За Тверскими воротами поднимали пыль, кричали, пробираясь к Ходынскому полю новой слободой с пестрыми домиками. Оборванцы питухи, для пропойного заработка потея, забегали вперед с пожарными лестницами, украденными у кабаков и кружечных дворов.
- Сколько стоит лестница?
- Стоять аль купишь?
- Пошто купить! Стоять.
- Алгын, борода ржаная, алтын!
- Чого дорого?
- Дешевле с земли видать.
- Ставь к дому. Получи...
Лезли на потоки и крыши домов; наглядев, сообщали ближним:
- От Ходынки-реки везут, зрю-у!
- Стали, стали.
- Пошто стали-то?
- Срамную телегу, должно, ждать зачнут...
- Давно проехала с виселицей, и чепи брякают.
- Так где же она?
- Стрельцы, робята!
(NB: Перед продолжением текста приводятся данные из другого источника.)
-- ==== Sys2Proof/Tests/Slice0.lean ====
section
/-! SUPPORT. Tests: the checks of WellFormed, single steps against the worked examples of the spec, and for every statement with
hypotheses a concrete state that meets them.

The tests are elaborated one after another. Each asks the kernel to evaluate a state, and a proof that runs ahead of the
kernel waits for it in a thread of its own: with all of them ahead at once, the stacks of the waiting threads pass the
memory limit of the check. -/

set_option Elab.async false

namespace Sys2Proof.Tests

open Sys2Proof.Machine
open Sys2Proof.Safety

/-! ### Small states -/

/-- A request whose sum is good. -/
def rq (code : Byte) (ps : List Byte) : Transfer :=
  { params := ps, check := messageCheck (code :: BitVec.ofNat 8 ps.length :: ps), extra := [], spoiled := none }

/-- The next state of a step, for tests whose step is one. -/
def after (c : Instr) (s : State) : State :=
  match exec c s with
  | .next t => t
  | _ => s

/-- A running station: number 4, LISTEN, REF enabled, with 3 complete rounds counted. -/
def station : Station :=
  { state := .listen, number := 4, staggerSetting := 125, refUse := true, epoch := 0, cause := .power, listenRounds := 3
    wholeRound := true }

def up : State := { State.reset with station := station }

def joined : State := { up with station := { station with state := .joined } }

/-- A class-1 source on client port 3 with adapter 0. -/
def src : Source :=
  { tag := 7, cls := 1, binding := .client 3, rnom := 300000, k := 2, threshold := 1, action := .withdraw, priority := 2
    standing := .primary, adapter := some 0, removed := false, state := .offered, firstTile := some 0, releaseCount := 3
    entryNo := none, passedOver := 0, blocked := false, omitted := false, mismatch := false, faultCount := 0, latch := false
    ingress := .absent }

def ad : Adapter := newAdapter .clientSource 7 1 300000 2

/-- A class-1 sink on client port 5 with adapter 1, selected on lane 2. -/
def snk : Sink :=
  { tag := 9, cls := 1, binding := .client 5, rnom := some 300000, k := some 2, w := 1, adapter := some 1
    sel := some { lane := 2, first := 0, standing := .standby, quality := .good }, wtr := 0, switches := 1, slips := 0
    mismatch := false, faultCount := 0, delivered := .good }

def snkAd : Adapter := newAdapter .clientSink 9 1 300000 2

/-- An order store with that source alone, in a given state and with a given adapter record. -/
def oneSource (r : Source) (a : Adapter) : OrderStore :=
  { OrderStore.empty with
    sources := [r]
    clientIn := OrderStore.empty.clientIn.set 3 (some 7)
    tileMap := match r.firstTile with
      | some f => setRange OrderStore.empty.tileMap f 1 (some 7)
      | none => OrderStore.empty.tileMap
    queue := if r.state = .queued then [7] else []
    queueCounter := 5
    pool := OrderStore.empty.pool.set 0 (some a)
    freeStore := 323584 }

/-- The same with the sink beside it. -/
def twoOrders (r : Source) (a : Adapter) (k : Sink) (b : Adapter) : OrderStore :=
  { oneSource r a with
    sinks := [k]
    clientEgr := OrderStore.empty.clientEgr.set 5 (some 9)
    pool := (OrderStore.empty.pool.set 0 (some a)).set 1 (some b)
    freeStore := 319488 }

/-- A lane ALIGNED at 0 whose last header came from station `n`. -/
def lane (n : Nat) : LaneRx :=
  { LaneRx.cold with
    state := .aligned, capture := some 0, held := some 0, alignments := 1, windowMarker := true, windowHeader := true
    windows := [some []]
    heard := some { station := n, epoch := 0, joined := true, round := 0, frag := 0, level := 1, source := 9, light := 0, count := 1 } }

/-- A lane record with a manifest that offers tag 9 and wants tag 7. -/
def viewOf (st : Standing) : LaneView :=
  { LaneView.cold with
    manifest := some { round := 0, entries := [.offer 9 1 0 .good st, .want 7 1] }, stale := 0, nextIndex := some 1, arrivals := 1 }

/-- A working station in JOINED: the two orders, lanes 1 and 2 ALIGNED and offering the sink's tag, lane 2 followed. -/
def work : State :=
  { joined with
    store := twoOrders src ad snk snkAd
    lanes := ((State.reset.lanes.set 2 (lane 2)).set 1 (lane 1)).set 4 LaneRx.own
    view := (State.reset.view.set 2 (viewOf .standby)).set 1 (viewOf .primary)
    timing := { TimingUnit.cold with
      selected := .lane 2, level := 2, lanes := TimingUnit.cold.lanes.set 2 { alignedRounds := 2, wholeRound := true, qualified := true } } }

/-! ### WellFormed -/

/-- A parameter length is one byte (R179). -/
theorem test_wf_refuses_long_parameters : (Instr.nop { params := List.replicate 256 0, check := 0, extra := [], spoiled := none }).wf = false := by
  decide +kernel

/-- Code 13 is defined (R191). -/
theorem test_wf_refuses_defined_code : (Instr.undefinedCommandCode 13 (rq 13 [])).wf = false := by decide +kernel

/-- Code 0, L 0 and a check byte are complete (R179). -/
theorem test_wf_refuses_complete_transfer : (Instr.transferIncomplete [0, 0, 0] none).wf = false := by decide +kernel

/-- A burst holds 1 to 256 blocks (R104). -/
theorem test_wf_refuses_empty_burst : (Instr.clientIngressBurst 0 []).wf = false ∧
    (Instr.clientIngressBurst 0 (List.replicate 257 Block.padding)).wf = false := by decide +kernel

/-- Works and adapters named at a boundary are named once, and the snapshot is not left, which the frame needs (R68). -/
theorem test_wf_refuses_left_works : (Instr.ownFrameStart [.pass] []).wf = true ∧ (Instr.ownFrameStart [.snapshot] []).wf = false ∧
    (Instr.ownFrameStart [.join, .join] []).wf = false ∧ (Instr.ownFrameStart [] [3, 3]).wf = false ∧
    (Instr.clientSinkDeparture [3, 3]).wf = false := by decide +kernel

/-- The WTR step follows the reads of frame 0 (R87). -/
theorem test_wf_refuses_early_wtr : (Instr.ownRoundStart [.wtr]).wf = false ∧ (Instr.ownRoundStart [.claim]).wf = false ∧
    (Instr.ownRoundStart [.join, .join]).wf = false := by decide +kernel

/-- A tag is 1 to 1 048 575 (R1). -/
theorem test_wf_refuses_tag_out_of_range : (Instr.releaseCountExpiry 0).wf = false ∧ (Instr.wtrExpiry 1048576).wf = false := by
  decide +kernel

/-- The longest own frame lasts 251 tile-times (R165). -/
theorem test_wf_refuses_counter_out_of_range : (Instr.laneMarkerArrival 0 251).wf = false ∧ (Instr.trackingMove 0 251).wf = false ∧
    (Instr.carrierMarkerArrival 0 251).wf = false ∧ (Instr.carrierSyncEntry 0 251).wf = false ∧ (Instr.refPulse 251).wf = false ∧
    (Instr.refQualified 251).wf = false := by decide +kernel

/-- A lane frame has 29 header words and 160 tiles, a carrier frame 40 tiles, a tile 2 500 blocks (R191). -/
theorem test_wf_refuses_malformed_frames : (Instr.laneHeaderReceived 0 [] []).wf = false ∧
    (Instr.laneHeaderReceived 0 (List.replicate 29 0) (List.replicate 161 vacantTile)).wf = false ∧
    (Instr.staleManifestClear 0 (.header [] [])).wf = false ∧
    (Instr.farEndFrameEnd 0 { header := 0, tiles := List.replicate 41 vacantTile, check := 0, behind := false }).wf = false ∧
    (Tile.wf { vacantTile with payload := List.replicate 2501 Block.padding }) = false := by decide +kernel

/-! ### Formats -/

/-- 12_frame_and_message_formats.md: the header of station 4 free in LISTEN has check 12 543. -/
theorem test_header_check_of_example : (headerWords { station := 4, epoch := 0, joined := false, round := 0, frag := 0, level := 8, source := 15, light := 0, count := 0 }
    (List.replicate 8 Slot.empty)).getLast? = some 12543 := by decide +kernel

/-- 12_frame_and_message_formats.md: READ STATION is the three bytes 11, 0, 245. -/
theorem test_read_station_request : requestBytes 11 (rq 11 []) = [11, 0, 245] := by decide +kernel

/-- The table gives no row bits, so no word spells a command. -/
theorem test_no_word_spells_a_command : decodeTableWord 8 1 = none := rfl

/-! ### Single steps -/

/-- R113: the slew by 64, by |d| and by 1. -/
theorem test_slew_steps : slewStep 65 = 64 ∧ slewStep 64 = 64 ∧ slewStep 17 = 17 ∧ slewStep 16 = 1 ∧ slewStep 1 = 1 ∧ slewStep 0 = 0 := by
  decide

/-- R112 to R114: the departure that takes the count to S leaves it at 0, with the span's sum kept for its span end. -/
theorem test_span_count_returns_to_zero :
    ({ newAdapter .clientSource 1 1 256 2 with spanCount := 3, arrived := 5 }.depart.adapter).spanCount = 0 ∧
    ({ newAdapter .clientSource 1 1 256 2 with spanCount := 3, arrived := 5 }.depart.adapter).arrived = 0 ∧
    ({ newAdapter .clientSource 1 1 256 2 with spanCount := 3, arrived := 5 }.depart.adapter).ended =
      some { arrived := 5, dets := Detections.none } := by
  decide +kernel

/-- R100: for class 1 and Rnom 640 000 the band is 156, Rlo 639 844 and Rhi 640 000. -/
theorem test_rate_bounds_at_the_top : (newAdapter .clientSource 1 1 640000 2).band = 156 ∧
    (newAdapter .clientSource 1 1 640000 2).rateLow = 639844 ∧ (newAdapter .clientSource 1 1 640000 2).rateHigh = 640000 := by
  decide +kernel

/-- R30: a counter reading of 83 is a capture of 83, one of 84 a capture of −84. -/
theorem test_capture_wraps : skewOf 83 = 83 ∧ skewOf 84 = -84 := by decide

/-- R169: straps 1 and 2 make station number 5. -/
theorem test_straps_give_the_number : (after (.coldStartEnd ⟨1, 2, 0, 0⟩) State.reset).station.number = 5 := by decide +kernel

/-- R102: the first adapter given is number 0, and a class-10 order reserves 40 960 blocks. -/
theorem test_admission_reserves_store :
    (after (.placeSource (rq 1 [0, 0, 1, 10, 1, 3, 0, 0, 4, 147, 224, 2, 1, 0, 1, 1])) up).store.freeStore = 286720 := by decide +kernel

/-- R180: a request with a bad sum is answered CHECK. -/
theorem test_bad_sum_is_answered_check : (after (.nop { rq 0 [] with check := 1 }) up).mport.slot = [0, 2, 0, 0, 254] := by decide +kernel

/-- R178: of a transfer that COLD meets after two bytes, two bytes are the slot's and the rest filler. -/
theorem test_cold_cuts_a_transfer : (after (.transferIncomplete [0, 255, 0, 0] (some 2))
    (after .resetAsserted { up with mport := { up.mport with slot := [1, 2, 3] } })).mport.mso = [1, 2, 255, 255] := by decide +kernel

/-- R30, R156: after a frame of 178 tile-times a position is 10 smaller, within −84 to +83. -/
theorem test_positions_move : movePosition 178 5 = -5 ∧ movePosition 178 (-80) = 78 ∧ movePosition 167 83 = -84 := by decide

/-- R20: the blocks of a removed sink go no further than the frame in progress, whatever is placed on its port. -/
theorem test_removed_blocks_end : egressStart (some 9) (ClientEgress.departure [.replacement]).drop = .free ∧
    egressStart (some 9) (.departure [.replacement]) = .departure [.replacement] := by decide

/-- R144: of two frames back to back, the first is received in SYNC also when the second's marker is taken first. -/
theorem test_frames_back_to_back : endsReceived true (framerMarker 20 { CarrierPort.cold with
      framer := .sync, expected := some 20, receiving := true }) = true ∧
    endsReceived true (framerMarker 20 { CarrierPort.cold with framer := .confirm, confirm := some 2, expected := some 20 }) = false := by
  decide

/-- R191: after a frame of 167 tile-times, an instant one tile-time before the boundary fell at tile-time 166. -/
theorem test_instant_before_boundary : instantByte { Transmitter.cold with lastLen := 167 } (some (-1)) = [166] ∧
    instantByte { Transmitter.cold with frameLen := 84 } (some 85) = [1] := by decide +kernel

/-! ### The laws hold of a working state -/

theorem work_pool : ∀ n : Fin 96, work.store.pool[n] = if n = 0 then some ad else if n = 1 then some snkAd else none := by
  decide +kernel

theorem bounds_ad : AdapterBounds ad := by constructor <;> decide +kernel

theorem bounds_snkAd : AdapterBounds snkAd := by constructor <;> decide +kernel

/-- The tile law of a store with one class-1 source of tag 7. -/
theorem tileLaw_one {s : State} (r : Source) (hs : s.store.sources = [r])
    (hm : s.store.tileMap = match r.firstTile with
      | some f => setRange OrderStore.empty.tileMap f 1 (some 7)
      | none => OrderStore.empty.tileMap)
    (hq : s.store.queue = if r.state = .queued then [7] else []) (ht : r.tag = 7) (hc : r.cls = 1)
    (hr : r.removed = true → r.state = .retiring) (hp : r.firstTile.isSome = holdsTiles r)
    (hf : ∀ f, r.firstTile = some f → f < 160) : TileLaw s := by
  have empty : ∀ t : Nat, ∀ o, OrderStore.empty.tileMap[t]? = some o → o = none := by
    intro t o h
    obtain ⟨ht, h⟩ := Vector.getElem?_eq_some_iff.mp h
    rw [← h]; simp [OrderStore.empty]
  constructor
  · rw [hs]; intro q hq; rw [List.mem_singleton.mp hq, hc]; rfl
  · rw [hs]; simp
  · rw [hs]; intro q hq; rw [List.mem_singleton.mp hq]; exact hr
  · rw [hs]; intro q hq; rw [List.mem_singleton.mp hq]
    refine ⟨hp, fun f h => ⟨by rw [hc]; exact Nat.mod_one f, by rw [hc]; have := hf f h; omega⟩, ?_⟩
    intro f h t h1 h2
    rw [hc] at h2
    obtain rfl : t = f := by omega
    rw [hm, h, ht]
    have := hf t h
    simp only [Vector.getElem?_eq_getElem this, setRange_getElem]
    simp
  · intro t tag h
    rw [hs]
    cases e : r.firstTile with
    | none => rw [hm, e] at h; have := empty t _ h; cases this
    | some f =>
      rw [hm, e] at h
      obtain ⟨hb, h⟩ := Vector.getElem?_eq_some_iff.mp h
      rw [setRange_getElem] at h
      split at h
      · exact ⟨r, List.mem_singleton_self r, f, by rw [ht]; cases h; rfl, e, by omega, by rw [hc]; omega⟩
      · have := empty t _ (Vector.getElem?_eq_some_iff.mpr ⟨hb, h⟩); cases this
  · rw [hq]; split <;> simp
  · intro tag
    rw [hq, hs]
    constructor
    · intro h
      split at h
      · exact ⟨r, List.mem_singleton_self r, by rw [ht, List.mem_singleton.mp h], ‹_›⟩
      · cases h
    · rintro ⟨q, hq', rfl, hst⟩
      rw [List.mem_singleton.mp hq'] at hst ⊢
      simp [hst, ht]

theorem work_tileLaw : TileLaw work := by
  refine tileLaw_one src rfl rfl rfl rfl rfl (by decide) rfl ?_
  intro f h; cases h; decide

theorem work_ownerLaw : OwnerLaw work := by
  have hp := work_pool
  have ci : ∀ p : Fin 32, work.store.clientIn[p] = if p = 3 then some 7 else none := by decide +kernel
  have ce : ∀ p : Fin 32, work.store.clientEgr[p] = if p = 5 then some 9 else none := by decide +kernel
  have ri : ∀ (p : Fin 4) (i : Fin 40), work.store.carrierIn[p][i] = none := by decide +kernel
  have re : ∀ (p : Fin 4) (i : Fin 40), work.store.carrierEgr[p][i] = none := by decide +kernel
  have s1 : work.store.sources = [src] := rfl
  have s2 : work.store.sinks = [snk] := rfl
  constructor
  · rw [s1]; simp
  · rw [s2]; simp
  · rw [s1]; intro r hr _; rw [List.mem_singleton.mp hr]
    exact ⟨0, rfl, ad, hp 0, rfl, rfl, rfl, rfl, rfl⟩
  · rw [s1]; intro r hr h; rw [List.mem_singleton.mp hr] at h; cases h
  · rw [s2]; intro k hk p _; rw [List.mem_singleton.mp hk]
    exact ⟨1, 300000, 2, rfl, rfl, rfl, snkAd, hp 1, rfl, rfl, rfl, rfl, rfl⟩
  · rw [s2]; intro k hk p f h; rw [List.mem_singleton.mp hk] at h; cases h
  · intro n h
    rw [hp n] at h
    split at h
    · exact .inl ⟨src, by rw [s1]; simp, rfl, by subst n; rfl⟩
    · split at h
      · exact .inr ⟨snk, by rw [s2]; simp, by subst n; rfl⟩
      · exact absurd rfl h
  · intro p tag
    rw [ci p, s1]
    constructor
    · intro h; split at h
      · exact ⟨src, by simp, rfl, by cases h; rfl, by subst p; rfl⟩
      · cases h
    · rintro ⟨r, hr, _, rfl, hb⟩
      rw [List.mem_singleton.mp hr] at hb ⊢
      cases hb; rfl
  · intro p tag
    rw [ce p, s2]
    constructor
    · intro h; split at h
      · exact ⟨snk, by simp, by cases h; rfl, by subst p; rfl⟩
      · cases h
    · rintro ⟨k, hk, rfl, hb⟩
      rw [List.mem_singleton.mp hk] at hb ⊢
      cases hb; rfl
  · intro p i tag
    rw [ri p i, s1]
    refine ⟨fun h => (nomatch h), ?_⟩
    rintro ⟨r, hr, _, _, f, hb, _⟩
    rw [List.mem_singleton.mp hr] at hb
    cases hb
  · intro p i tag
    rw [re p i, s2]
    refine ⟨fun h => (nomatch h), ?_⟩
    rintro ⟨k, hk, _, f, hb, _⟩
    rw [List.mem_singleton.mp hk] at hb
    cases hb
Хвати их черт...
Стрельцы с потными, злыми лицами, сверкая бердышами, махая полами и рукавами синих и белых кафтанов, гнали с дороги:
- Не запружай дорогу! Эй, жмись к стороне!
- Жмемся, служилые, жмемся...
- Вон и то старуху божедомку прижали, не добредет в обрат.
Тех, кто забрался на крыши и лестницы, стрельцы не трогали.
- Эй, борода, надбавляй сверх алтына, а то нагляделся! Слазь!
- Лови деньгу, черт с тобой, и молчи-и!
- Дело!
Купцы и купчихи, у домов которых по-новому сделаны балконы, распахнув окошки, вылезали глядеть. Толпа кричала на толстых, корячась вылезающих на балконы.
- Торговой, толкни хозяйку в зад - не ушибешь по экому месту!
- Ей же подмога!
- Нет вам дела.
- Есть! Вишь, баба взопрела, лазавши!
- Горячие, с мясом! С морковью!
- Нет времени есть.
- Набей брюхо. Глаза набьешь, тута повезут - не мимо.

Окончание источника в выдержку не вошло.